Entries shown —
Start of Block
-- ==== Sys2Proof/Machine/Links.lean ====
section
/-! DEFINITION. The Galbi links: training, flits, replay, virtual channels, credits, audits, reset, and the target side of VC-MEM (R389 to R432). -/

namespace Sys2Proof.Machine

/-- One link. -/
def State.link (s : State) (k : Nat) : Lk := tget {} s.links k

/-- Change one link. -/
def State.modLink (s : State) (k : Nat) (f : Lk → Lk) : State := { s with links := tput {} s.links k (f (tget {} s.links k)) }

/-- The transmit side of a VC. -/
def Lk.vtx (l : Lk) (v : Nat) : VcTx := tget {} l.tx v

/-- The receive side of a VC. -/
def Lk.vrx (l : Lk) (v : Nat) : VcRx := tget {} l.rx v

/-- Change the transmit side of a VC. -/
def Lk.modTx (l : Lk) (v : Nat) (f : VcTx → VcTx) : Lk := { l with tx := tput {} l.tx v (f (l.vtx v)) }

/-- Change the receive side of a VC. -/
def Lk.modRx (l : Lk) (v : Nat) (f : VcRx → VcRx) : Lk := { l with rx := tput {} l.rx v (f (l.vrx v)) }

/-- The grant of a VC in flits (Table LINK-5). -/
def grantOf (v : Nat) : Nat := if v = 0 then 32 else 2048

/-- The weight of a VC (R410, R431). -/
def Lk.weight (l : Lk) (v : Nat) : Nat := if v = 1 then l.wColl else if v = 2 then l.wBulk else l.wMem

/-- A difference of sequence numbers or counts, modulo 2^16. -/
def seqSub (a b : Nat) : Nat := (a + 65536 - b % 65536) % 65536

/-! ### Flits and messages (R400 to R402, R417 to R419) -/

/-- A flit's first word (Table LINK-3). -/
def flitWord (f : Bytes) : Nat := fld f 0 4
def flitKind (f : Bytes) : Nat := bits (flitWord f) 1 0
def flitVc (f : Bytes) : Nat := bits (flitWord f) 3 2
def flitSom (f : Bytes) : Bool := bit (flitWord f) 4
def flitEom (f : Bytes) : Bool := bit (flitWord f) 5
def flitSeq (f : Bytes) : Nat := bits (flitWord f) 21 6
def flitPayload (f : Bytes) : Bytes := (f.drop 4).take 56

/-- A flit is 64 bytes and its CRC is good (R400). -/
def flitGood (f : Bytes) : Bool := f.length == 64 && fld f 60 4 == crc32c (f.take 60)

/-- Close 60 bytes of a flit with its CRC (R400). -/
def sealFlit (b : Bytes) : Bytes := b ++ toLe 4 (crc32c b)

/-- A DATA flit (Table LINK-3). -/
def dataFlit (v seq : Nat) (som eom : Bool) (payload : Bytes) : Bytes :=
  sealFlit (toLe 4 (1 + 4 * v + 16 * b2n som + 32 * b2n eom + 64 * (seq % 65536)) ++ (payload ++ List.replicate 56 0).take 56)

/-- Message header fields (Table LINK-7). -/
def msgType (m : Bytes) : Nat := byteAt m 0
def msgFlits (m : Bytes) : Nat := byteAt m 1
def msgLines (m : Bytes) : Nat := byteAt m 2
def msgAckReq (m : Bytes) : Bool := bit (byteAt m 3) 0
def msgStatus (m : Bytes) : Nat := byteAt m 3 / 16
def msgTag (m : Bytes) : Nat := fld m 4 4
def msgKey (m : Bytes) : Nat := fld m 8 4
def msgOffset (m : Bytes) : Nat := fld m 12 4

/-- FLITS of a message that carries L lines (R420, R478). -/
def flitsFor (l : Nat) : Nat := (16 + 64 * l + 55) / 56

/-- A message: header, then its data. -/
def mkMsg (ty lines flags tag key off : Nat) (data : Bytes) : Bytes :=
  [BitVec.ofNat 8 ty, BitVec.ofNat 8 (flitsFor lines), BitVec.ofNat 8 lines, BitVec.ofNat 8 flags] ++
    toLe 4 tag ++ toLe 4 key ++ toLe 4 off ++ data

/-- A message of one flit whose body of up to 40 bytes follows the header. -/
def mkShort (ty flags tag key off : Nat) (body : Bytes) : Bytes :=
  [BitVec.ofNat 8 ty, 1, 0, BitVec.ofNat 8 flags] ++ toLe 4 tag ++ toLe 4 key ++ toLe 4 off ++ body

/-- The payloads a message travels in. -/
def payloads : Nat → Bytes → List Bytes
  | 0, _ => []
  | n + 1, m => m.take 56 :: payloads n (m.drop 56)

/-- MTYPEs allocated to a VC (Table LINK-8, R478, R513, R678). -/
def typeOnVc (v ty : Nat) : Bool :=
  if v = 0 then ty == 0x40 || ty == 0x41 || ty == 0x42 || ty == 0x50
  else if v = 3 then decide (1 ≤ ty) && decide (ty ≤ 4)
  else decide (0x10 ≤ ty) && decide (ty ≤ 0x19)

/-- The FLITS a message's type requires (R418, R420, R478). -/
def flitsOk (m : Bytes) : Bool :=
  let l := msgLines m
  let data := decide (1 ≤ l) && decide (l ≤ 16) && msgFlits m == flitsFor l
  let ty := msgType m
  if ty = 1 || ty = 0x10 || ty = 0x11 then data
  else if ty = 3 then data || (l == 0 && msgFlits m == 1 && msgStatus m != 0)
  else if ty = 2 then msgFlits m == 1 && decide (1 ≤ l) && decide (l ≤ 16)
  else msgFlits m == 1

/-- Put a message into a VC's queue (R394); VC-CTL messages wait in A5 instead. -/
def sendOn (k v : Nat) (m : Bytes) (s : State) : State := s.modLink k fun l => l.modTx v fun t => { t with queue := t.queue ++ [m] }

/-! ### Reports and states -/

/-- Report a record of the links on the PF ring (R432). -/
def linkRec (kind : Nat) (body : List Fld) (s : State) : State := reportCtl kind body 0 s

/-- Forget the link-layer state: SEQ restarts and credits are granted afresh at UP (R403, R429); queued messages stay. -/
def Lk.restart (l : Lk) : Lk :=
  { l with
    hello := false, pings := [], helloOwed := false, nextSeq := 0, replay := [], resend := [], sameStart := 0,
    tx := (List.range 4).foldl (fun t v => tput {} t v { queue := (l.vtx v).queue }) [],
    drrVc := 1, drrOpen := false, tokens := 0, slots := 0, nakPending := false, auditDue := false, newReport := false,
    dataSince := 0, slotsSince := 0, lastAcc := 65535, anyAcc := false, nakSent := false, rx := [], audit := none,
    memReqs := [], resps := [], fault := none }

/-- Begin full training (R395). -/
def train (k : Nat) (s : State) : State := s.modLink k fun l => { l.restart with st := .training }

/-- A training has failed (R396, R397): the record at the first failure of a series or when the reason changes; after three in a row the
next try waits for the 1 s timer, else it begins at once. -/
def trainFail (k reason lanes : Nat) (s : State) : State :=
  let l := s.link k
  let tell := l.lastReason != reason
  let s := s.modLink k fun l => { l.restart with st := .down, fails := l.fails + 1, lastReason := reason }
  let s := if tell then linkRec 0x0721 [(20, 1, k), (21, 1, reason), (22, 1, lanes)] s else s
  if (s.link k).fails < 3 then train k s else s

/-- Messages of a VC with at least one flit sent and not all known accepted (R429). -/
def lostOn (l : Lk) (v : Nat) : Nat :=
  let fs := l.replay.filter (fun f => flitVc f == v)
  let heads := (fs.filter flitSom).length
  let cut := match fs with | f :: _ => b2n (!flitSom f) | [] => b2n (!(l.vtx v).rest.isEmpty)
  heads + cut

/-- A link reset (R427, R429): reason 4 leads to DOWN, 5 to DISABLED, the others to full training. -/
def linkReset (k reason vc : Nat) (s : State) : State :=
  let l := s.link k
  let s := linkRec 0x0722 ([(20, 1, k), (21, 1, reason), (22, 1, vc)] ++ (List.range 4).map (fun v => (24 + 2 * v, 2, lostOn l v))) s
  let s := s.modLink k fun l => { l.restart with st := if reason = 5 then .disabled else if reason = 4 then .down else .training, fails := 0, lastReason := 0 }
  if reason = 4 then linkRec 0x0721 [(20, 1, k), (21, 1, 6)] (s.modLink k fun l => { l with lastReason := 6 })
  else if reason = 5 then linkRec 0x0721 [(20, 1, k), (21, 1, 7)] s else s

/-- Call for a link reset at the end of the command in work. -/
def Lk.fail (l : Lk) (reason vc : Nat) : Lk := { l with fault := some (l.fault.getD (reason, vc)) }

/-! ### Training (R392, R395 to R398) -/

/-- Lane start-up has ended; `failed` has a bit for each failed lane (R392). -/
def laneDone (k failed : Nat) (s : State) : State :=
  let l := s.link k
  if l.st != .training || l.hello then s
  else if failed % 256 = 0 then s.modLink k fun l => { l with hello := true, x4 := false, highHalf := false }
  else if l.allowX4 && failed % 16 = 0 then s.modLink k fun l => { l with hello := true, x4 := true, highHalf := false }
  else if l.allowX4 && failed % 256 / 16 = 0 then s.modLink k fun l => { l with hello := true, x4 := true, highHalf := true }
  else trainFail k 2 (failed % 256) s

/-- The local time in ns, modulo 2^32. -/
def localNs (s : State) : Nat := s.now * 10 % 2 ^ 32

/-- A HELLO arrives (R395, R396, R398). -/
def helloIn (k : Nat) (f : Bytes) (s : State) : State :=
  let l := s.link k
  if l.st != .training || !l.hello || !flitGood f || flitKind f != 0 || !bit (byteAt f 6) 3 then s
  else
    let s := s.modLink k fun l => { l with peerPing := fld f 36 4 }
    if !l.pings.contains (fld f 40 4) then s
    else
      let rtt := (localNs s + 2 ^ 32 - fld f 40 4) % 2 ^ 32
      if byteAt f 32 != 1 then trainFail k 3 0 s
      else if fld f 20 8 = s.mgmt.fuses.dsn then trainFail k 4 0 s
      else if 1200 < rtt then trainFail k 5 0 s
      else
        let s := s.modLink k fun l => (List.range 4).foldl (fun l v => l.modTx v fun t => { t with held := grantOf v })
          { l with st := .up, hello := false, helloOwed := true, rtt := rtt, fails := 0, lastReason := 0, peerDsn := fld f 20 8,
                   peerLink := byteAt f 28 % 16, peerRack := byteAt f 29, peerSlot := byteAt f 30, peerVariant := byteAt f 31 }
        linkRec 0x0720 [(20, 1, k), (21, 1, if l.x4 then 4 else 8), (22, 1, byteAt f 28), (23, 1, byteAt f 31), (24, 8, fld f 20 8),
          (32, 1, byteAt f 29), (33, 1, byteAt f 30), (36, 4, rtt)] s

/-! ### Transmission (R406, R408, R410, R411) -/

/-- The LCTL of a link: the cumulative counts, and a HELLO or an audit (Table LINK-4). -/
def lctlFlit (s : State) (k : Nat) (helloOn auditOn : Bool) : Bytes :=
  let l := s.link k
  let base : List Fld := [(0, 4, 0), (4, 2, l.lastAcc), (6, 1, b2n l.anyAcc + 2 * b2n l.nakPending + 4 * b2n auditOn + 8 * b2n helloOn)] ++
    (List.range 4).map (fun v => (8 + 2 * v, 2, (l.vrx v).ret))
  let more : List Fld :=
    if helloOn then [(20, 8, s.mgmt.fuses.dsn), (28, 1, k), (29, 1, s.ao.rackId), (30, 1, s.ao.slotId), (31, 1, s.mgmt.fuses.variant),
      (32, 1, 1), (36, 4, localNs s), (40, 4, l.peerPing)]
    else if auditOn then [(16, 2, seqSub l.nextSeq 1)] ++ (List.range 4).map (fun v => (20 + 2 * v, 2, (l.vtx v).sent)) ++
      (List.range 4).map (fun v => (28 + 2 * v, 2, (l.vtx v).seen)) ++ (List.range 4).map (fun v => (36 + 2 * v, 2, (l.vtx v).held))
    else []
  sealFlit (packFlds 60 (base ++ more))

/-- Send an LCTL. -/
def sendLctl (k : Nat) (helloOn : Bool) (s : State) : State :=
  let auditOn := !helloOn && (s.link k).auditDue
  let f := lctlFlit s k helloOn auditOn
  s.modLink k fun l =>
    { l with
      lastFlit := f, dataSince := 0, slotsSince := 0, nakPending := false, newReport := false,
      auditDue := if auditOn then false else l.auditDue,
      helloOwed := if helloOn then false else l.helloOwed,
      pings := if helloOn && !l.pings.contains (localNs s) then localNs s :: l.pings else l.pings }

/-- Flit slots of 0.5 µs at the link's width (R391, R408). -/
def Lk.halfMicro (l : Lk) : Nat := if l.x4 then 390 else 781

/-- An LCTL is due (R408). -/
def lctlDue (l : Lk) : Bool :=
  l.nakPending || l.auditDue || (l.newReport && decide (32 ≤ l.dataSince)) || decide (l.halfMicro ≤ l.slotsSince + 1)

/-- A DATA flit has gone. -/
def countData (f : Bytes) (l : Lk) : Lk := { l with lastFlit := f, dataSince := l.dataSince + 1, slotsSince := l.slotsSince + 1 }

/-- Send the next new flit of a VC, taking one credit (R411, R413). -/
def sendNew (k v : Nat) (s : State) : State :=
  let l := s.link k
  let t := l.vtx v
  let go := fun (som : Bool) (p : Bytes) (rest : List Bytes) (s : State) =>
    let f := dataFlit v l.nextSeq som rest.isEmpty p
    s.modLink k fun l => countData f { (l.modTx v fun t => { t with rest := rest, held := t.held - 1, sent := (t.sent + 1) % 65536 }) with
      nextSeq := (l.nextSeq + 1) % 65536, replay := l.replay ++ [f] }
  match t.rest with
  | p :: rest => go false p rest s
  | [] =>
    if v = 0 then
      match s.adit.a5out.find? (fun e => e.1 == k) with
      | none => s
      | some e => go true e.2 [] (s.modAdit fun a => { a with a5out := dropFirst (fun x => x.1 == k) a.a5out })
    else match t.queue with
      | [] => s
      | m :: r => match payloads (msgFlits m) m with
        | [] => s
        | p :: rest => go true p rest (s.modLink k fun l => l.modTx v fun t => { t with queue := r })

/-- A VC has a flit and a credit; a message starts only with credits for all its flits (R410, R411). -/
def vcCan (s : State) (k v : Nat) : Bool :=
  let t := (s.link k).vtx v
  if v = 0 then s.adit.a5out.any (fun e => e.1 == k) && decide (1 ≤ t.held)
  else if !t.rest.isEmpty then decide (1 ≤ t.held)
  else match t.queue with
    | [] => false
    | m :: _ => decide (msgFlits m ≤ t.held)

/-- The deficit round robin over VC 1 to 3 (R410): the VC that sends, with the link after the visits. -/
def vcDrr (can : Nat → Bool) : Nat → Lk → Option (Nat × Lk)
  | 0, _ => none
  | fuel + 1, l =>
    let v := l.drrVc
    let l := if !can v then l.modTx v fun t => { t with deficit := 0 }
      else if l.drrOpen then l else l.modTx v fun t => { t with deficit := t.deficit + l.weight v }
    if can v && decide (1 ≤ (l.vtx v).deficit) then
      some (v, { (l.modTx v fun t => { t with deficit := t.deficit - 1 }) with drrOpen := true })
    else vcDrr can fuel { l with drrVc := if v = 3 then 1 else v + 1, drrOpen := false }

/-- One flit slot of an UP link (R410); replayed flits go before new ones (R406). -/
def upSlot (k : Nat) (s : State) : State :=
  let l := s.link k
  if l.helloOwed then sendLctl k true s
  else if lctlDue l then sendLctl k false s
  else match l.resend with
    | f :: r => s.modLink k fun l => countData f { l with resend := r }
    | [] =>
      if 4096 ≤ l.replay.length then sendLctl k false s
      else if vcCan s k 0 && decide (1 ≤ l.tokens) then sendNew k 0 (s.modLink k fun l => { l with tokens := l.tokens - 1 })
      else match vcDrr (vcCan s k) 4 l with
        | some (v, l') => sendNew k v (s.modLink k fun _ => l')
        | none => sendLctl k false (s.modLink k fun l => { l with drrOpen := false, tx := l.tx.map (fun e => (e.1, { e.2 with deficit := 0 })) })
End of Block
In the records above, the line with "else if auditOn" marks the start and the line with "auditDue := if" marks the end; copy that stretch exactly, both lines included, and nothing else.

Worked solution —
    else if auditOn then [(16, 2, seqSub l.nextSeq 1)] ++ (List.range 4).map (fun v => (20 + 2 * v, 2, (l.vtx v).sent)) ++
      (List.range 4).map (fun v => (28 + 2 * v, 2, (l.vtx v).seen)) ++ (List.range 4).map (fun v => (36 + 2 * v, 2, (l.vtx v).held))
    else []
  sealFlit (packFlds 60 (base ++ more))

/-- Send an LCTL. -/
def sendLctl (k : Nat) (helloOn : Bool) (s : State) : State :=
  let auditOn := !helloOn && (s.link k).auditDue
  let f := lctlFlit s k helloOn auditOn
  s.modLink k fun l =>
    { l with
      lastFlit := f, dataSince := 0, slotsSince := 0, nakPending := false, newReport := false,
      auditDue := if auditOn then false else l.auditDue,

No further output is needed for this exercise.